(Given data)

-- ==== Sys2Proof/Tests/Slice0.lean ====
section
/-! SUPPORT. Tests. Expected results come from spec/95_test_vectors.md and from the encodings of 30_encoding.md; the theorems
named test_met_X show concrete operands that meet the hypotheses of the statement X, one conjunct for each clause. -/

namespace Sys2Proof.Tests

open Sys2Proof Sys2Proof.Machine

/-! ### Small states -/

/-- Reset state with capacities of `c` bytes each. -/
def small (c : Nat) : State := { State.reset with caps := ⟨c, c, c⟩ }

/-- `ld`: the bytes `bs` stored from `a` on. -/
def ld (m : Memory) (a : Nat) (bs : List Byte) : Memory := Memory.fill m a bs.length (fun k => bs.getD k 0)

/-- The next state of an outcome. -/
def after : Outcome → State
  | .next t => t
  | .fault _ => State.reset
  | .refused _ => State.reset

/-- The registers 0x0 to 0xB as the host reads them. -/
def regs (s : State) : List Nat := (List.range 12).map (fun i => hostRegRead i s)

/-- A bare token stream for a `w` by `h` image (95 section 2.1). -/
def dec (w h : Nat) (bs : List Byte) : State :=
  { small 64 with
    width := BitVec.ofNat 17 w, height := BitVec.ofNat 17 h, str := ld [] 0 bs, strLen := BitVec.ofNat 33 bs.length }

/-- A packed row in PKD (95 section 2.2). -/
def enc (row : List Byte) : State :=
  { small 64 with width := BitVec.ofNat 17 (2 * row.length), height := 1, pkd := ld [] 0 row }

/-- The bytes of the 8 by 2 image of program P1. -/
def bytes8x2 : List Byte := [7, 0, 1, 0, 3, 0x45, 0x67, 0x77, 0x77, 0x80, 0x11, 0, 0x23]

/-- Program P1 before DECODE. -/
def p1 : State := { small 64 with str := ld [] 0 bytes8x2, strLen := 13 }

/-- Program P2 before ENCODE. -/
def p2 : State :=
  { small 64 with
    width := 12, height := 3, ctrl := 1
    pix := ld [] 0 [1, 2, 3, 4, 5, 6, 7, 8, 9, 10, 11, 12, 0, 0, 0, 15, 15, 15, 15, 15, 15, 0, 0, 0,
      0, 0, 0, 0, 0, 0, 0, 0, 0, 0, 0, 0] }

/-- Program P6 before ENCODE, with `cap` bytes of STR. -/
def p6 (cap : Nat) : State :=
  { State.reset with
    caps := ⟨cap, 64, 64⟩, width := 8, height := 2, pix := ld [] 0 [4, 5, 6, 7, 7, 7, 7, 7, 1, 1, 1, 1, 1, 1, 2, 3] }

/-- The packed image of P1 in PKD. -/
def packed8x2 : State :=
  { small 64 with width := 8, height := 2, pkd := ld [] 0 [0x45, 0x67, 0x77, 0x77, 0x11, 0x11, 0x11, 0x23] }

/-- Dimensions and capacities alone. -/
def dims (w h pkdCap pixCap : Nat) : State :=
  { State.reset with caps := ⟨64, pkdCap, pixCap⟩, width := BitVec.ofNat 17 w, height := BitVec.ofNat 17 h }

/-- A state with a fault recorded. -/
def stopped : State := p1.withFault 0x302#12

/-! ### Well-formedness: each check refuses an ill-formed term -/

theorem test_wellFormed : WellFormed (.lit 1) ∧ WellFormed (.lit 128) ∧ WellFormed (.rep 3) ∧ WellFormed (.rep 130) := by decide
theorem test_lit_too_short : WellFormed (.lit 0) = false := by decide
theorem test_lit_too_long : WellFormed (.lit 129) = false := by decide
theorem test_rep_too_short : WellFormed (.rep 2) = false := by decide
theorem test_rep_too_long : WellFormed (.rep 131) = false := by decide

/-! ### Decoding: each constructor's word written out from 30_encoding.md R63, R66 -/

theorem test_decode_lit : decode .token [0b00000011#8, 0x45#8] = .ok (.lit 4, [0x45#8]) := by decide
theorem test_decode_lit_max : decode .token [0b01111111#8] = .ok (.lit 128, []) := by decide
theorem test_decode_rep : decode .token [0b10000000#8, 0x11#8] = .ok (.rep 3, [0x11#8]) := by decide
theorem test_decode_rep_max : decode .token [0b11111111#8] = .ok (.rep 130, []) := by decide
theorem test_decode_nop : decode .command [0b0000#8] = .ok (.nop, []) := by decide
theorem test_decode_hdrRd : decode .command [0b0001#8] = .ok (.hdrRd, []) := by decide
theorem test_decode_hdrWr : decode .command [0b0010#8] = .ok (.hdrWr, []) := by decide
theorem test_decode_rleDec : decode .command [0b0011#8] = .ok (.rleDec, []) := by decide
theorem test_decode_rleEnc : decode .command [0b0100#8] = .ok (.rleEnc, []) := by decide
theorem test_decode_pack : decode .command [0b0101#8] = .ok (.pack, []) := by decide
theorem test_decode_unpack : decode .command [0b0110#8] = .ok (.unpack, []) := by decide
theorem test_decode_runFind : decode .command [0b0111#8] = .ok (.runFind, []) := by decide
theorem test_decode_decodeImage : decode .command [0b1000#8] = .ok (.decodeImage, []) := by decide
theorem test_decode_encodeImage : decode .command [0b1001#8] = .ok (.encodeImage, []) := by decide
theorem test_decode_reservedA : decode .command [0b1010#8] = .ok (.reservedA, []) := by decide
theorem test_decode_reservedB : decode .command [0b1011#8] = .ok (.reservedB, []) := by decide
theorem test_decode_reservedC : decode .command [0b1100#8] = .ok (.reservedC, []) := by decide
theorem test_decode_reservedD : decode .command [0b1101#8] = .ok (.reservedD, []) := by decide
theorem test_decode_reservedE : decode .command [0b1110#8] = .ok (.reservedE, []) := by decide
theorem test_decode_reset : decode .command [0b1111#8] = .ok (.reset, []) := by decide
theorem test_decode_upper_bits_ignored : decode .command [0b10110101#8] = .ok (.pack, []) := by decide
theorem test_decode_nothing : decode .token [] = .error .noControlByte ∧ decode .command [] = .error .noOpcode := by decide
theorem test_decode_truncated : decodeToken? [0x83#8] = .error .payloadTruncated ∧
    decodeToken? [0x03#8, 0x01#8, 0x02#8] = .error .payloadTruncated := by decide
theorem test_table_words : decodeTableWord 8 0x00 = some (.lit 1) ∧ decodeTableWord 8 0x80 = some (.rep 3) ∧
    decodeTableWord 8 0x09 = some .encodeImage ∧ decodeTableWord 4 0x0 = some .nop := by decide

(End Given data)
(Given data)

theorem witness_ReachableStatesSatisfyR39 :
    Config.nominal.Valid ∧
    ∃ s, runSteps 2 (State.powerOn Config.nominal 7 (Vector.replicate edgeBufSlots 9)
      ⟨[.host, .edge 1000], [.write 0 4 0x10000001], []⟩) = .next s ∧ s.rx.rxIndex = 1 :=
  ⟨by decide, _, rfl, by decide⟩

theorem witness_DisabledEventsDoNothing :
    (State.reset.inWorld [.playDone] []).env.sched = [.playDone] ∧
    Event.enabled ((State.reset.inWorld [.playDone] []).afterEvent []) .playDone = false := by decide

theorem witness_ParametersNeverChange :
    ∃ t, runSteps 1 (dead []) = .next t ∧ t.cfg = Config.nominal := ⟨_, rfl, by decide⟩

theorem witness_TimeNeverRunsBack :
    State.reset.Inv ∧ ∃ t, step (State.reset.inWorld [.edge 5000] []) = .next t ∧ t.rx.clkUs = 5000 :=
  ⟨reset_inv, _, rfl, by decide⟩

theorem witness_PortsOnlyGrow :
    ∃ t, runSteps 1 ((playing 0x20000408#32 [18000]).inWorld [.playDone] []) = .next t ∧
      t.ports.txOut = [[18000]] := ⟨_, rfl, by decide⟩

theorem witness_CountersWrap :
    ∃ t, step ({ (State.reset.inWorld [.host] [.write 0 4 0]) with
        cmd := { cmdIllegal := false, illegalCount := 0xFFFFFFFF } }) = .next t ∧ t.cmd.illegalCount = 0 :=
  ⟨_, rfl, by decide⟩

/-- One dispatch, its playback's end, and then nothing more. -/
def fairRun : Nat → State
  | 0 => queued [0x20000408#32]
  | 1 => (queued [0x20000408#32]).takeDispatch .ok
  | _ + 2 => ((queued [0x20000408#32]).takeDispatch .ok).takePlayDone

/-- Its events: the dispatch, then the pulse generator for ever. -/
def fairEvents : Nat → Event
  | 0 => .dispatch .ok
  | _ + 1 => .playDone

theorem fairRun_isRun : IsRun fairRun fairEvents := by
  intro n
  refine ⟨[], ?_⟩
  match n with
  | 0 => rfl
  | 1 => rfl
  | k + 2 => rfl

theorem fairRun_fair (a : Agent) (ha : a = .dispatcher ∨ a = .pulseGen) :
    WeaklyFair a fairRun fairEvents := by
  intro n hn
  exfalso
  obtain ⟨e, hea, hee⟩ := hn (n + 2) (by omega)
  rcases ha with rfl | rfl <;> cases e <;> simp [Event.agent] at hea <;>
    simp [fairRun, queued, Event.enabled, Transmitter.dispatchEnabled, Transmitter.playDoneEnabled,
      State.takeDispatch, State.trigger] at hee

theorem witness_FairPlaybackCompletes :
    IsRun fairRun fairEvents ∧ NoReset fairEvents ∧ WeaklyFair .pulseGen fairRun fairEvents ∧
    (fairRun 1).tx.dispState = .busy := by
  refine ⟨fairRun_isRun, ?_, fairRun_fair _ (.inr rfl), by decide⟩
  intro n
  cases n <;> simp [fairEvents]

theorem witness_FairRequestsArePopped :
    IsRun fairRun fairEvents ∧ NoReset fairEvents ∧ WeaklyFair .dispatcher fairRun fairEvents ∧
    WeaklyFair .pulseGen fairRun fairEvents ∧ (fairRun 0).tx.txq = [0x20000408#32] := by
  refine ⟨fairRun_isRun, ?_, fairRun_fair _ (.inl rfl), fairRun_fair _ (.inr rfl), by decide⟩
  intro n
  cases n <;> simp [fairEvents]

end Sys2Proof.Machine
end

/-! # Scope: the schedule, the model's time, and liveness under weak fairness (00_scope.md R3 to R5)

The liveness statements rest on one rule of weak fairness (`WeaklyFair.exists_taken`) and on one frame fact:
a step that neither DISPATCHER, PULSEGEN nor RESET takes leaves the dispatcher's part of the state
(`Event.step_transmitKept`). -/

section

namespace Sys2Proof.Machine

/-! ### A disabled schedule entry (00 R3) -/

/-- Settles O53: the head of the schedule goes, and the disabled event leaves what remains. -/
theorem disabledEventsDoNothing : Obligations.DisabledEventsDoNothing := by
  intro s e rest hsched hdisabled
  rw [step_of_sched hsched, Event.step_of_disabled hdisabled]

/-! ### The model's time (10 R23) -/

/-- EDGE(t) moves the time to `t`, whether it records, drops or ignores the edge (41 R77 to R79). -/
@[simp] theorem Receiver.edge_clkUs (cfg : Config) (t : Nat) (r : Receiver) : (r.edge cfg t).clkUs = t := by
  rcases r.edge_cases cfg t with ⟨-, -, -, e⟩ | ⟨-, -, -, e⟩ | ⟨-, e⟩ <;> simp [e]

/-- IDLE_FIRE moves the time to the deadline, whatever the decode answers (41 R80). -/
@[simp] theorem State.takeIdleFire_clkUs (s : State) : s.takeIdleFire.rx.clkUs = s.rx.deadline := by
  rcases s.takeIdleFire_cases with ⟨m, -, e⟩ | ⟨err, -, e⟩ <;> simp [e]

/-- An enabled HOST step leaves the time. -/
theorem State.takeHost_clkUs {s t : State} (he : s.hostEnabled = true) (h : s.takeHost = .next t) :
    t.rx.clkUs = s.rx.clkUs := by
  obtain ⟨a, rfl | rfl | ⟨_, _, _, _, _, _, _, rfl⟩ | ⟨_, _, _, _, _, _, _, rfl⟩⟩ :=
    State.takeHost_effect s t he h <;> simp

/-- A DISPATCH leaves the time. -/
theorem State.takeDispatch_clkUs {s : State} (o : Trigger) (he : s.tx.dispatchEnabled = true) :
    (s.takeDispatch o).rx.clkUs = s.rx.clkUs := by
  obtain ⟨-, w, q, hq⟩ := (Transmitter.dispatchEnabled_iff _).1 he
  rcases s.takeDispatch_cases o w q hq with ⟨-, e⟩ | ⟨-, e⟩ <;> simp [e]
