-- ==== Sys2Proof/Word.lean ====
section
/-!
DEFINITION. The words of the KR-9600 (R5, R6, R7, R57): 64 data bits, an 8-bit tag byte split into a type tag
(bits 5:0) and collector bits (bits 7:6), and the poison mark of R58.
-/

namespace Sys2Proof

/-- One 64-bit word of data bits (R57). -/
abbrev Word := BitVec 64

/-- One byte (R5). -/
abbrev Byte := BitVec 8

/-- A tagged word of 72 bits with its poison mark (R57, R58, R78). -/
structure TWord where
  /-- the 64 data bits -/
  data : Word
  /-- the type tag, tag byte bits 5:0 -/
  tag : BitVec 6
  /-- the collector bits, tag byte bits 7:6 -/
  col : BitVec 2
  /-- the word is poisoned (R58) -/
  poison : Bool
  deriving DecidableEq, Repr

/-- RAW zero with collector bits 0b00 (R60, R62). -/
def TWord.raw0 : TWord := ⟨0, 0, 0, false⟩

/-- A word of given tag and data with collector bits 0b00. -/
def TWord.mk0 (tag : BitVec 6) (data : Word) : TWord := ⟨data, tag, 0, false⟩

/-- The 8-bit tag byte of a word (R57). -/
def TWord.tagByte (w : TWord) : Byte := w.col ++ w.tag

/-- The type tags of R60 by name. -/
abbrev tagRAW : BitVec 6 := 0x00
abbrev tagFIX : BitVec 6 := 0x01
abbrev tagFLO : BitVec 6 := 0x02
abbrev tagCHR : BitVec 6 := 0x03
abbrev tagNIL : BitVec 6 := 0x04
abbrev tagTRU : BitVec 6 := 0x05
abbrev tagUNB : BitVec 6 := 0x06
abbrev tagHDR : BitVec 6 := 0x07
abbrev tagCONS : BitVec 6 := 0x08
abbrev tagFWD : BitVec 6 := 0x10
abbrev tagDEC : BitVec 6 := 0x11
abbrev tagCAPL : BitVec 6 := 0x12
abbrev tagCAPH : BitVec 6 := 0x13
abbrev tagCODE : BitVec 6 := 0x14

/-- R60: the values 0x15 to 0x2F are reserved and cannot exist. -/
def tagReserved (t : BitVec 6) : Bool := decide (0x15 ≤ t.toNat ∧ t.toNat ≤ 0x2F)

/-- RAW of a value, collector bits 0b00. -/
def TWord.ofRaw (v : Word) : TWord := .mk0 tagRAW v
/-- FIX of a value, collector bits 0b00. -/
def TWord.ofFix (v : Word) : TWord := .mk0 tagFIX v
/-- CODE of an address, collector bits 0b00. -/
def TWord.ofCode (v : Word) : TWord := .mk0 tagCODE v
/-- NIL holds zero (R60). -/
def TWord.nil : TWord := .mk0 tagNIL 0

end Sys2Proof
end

(End Given data)

A complete answer reproduces every line of the records in which the word "hdisabled" occurs.

**Written reply:**
  intro s e rest hsched hdisabled
  rw [step_of_sched hsched, Event.step_of_disabled hdisabled]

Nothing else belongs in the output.